WHAT YOU ARE ASKED TO DO: When you reach the line containing "c (R462). -/" in the data below, begin returning lines exactly as written, and stop once the line containing "f (R586). -/" has been returned.

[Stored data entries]
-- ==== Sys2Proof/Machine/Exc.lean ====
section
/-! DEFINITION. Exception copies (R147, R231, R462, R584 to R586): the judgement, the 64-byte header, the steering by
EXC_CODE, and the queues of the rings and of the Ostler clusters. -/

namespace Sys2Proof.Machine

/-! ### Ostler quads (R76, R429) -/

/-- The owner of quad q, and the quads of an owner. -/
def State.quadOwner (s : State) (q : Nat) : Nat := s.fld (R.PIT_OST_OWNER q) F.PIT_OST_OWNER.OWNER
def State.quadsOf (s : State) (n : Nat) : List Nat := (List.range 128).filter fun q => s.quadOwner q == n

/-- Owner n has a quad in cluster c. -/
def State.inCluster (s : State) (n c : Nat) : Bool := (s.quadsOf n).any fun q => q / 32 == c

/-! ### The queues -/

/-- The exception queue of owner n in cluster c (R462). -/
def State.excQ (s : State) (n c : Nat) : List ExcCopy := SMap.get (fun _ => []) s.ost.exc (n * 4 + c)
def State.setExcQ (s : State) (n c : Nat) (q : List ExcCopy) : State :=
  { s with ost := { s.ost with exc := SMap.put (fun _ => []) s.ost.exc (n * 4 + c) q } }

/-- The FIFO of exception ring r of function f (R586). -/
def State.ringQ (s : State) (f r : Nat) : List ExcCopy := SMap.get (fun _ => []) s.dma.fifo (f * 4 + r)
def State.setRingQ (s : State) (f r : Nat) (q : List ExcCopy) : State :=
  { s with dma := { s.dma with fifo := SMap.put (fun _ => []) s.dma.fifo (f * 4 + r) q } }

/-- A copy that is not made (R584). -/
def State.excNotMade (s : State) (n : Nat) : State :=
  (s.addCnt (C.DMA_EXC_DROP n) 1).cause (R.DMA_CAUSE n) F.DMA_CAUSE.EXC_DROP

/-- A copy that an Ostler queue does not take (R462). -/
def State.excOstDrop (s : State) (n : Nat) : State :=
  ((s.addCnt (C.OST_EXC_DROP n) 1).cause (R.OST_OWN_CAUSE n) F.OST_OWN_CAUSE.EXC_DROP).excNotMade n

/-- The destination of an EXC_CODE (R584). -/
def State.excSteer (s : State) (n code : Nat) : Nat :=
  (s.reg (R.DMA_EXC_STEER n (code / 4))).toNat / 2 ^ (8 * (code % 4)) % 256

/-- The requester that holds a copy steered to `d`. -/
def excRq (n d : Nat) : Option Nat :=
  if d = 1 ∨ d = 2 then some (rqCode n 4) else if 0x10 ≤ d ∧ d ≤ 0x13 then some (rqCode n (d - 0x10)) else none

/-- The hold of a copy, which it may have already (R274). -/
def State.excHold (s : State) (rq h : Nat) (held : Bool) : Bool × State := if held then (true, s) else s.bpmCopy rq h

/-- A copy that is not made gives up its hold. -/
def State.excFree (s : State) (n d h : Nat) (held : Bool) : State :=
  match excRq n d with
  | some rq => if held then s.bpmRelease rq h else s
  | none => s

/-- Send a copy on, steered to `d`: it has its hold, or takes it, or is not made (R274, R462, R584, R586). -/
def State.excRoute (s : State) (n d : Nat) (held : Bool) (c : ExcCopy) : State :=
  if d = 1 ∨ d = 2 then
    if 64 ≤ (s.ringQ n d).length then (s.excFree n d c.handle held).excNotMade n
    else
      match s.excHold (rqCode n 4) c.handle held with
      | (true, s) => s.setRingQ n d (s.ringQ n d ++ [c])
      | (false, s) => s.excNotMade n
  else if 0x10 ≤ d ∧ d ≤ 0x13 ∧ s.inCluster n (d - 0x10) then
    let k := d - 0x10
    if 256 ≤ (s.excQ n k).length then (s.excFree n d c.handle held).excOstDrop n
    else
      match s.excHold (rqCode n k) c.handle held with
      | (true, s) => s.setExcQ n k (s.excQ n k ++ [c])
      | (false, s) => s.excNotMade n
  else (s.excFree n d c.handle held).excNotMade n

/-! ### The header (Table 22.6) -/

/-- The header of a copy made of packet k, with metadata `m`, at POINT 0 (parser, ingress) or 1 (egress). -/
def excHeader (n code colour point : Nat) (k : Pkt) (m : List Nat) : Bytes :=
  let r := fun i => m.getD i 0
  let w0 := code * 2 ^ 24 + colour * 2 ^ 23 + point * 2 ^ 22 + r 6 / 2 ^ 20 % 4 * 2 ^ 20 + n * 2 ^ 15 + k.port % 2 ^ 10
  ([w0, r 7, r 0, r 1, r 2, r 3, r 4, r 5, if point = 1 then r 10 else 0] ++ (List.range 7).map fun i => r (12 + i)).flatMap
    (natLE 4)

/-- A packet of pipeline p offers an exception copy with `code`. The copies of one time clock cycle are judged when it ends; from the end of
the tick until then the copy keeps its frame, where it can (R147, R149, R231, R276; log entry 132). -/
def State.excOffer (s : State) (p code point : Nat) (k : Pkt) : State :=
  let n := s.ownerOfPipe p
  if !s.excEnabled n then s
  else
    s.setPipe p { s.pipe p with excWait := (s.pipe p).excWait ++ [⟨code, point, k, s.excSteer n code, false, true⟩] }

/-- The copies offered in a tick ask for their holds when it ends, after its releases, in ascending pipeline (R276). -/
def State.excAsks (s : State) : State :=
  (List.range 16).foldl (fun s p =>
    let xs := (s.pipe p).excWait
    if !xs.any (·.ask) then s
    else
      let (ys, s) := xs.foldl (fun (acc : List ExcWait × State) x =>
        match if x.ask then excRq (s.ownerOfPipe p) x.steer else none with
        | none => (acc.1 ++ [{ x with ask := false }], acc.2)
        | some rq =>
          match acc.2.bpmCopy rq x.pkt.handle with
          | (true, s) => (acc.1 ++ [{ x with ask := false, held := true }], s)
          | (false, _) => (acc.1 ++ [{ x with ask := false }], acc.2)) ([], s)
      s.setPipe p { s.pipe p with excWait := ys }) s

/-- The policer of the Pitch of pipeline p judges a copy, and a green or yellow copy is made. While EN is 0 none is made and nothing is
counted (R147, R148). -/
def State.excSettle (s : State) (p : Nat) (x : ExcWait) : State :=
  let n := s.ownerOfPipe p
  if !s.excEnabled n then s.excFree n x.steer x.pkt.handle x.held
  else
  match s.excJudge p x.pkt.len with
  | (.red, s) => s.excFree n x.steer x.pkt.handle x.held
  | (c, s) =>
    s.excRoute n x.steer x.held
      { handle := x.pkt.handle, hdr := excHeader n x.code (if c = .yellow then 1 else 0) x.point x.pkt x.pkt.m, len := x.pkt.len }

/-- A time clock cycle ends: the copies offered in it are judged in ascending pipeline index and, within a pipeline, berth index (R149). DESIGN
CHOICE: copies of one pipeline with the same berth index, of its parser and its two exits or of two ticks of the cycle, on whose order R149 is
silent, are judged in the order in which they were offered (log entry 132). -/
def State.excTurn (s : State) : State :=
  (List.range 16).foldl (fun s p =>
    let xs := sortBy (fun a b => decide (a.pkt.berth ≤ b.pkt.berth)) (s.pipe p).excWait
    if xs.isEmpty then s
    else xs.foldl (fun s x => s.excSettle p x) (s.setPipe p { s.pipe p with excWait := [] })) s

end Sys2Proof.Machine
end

SOLUTION FOR THIS TASK:
/-- The exception queue of owner n in cluster c (R462). -/
def State.excQ (s : State) (n c : Nat) : List ExcCopy := SMap.get (fun _ => []) s.ost.exc (n * 4 + c)
def State.setExcQ (s : State) (n c : Nat) (q : List ExcCopy) : State :=
  { s with ost := { s.ost with exc := SMap.put (fun _ => []) s.ost.exc (n * 4 + c) q } }

/-- The FIFO of exception ring r of function f (R586). -/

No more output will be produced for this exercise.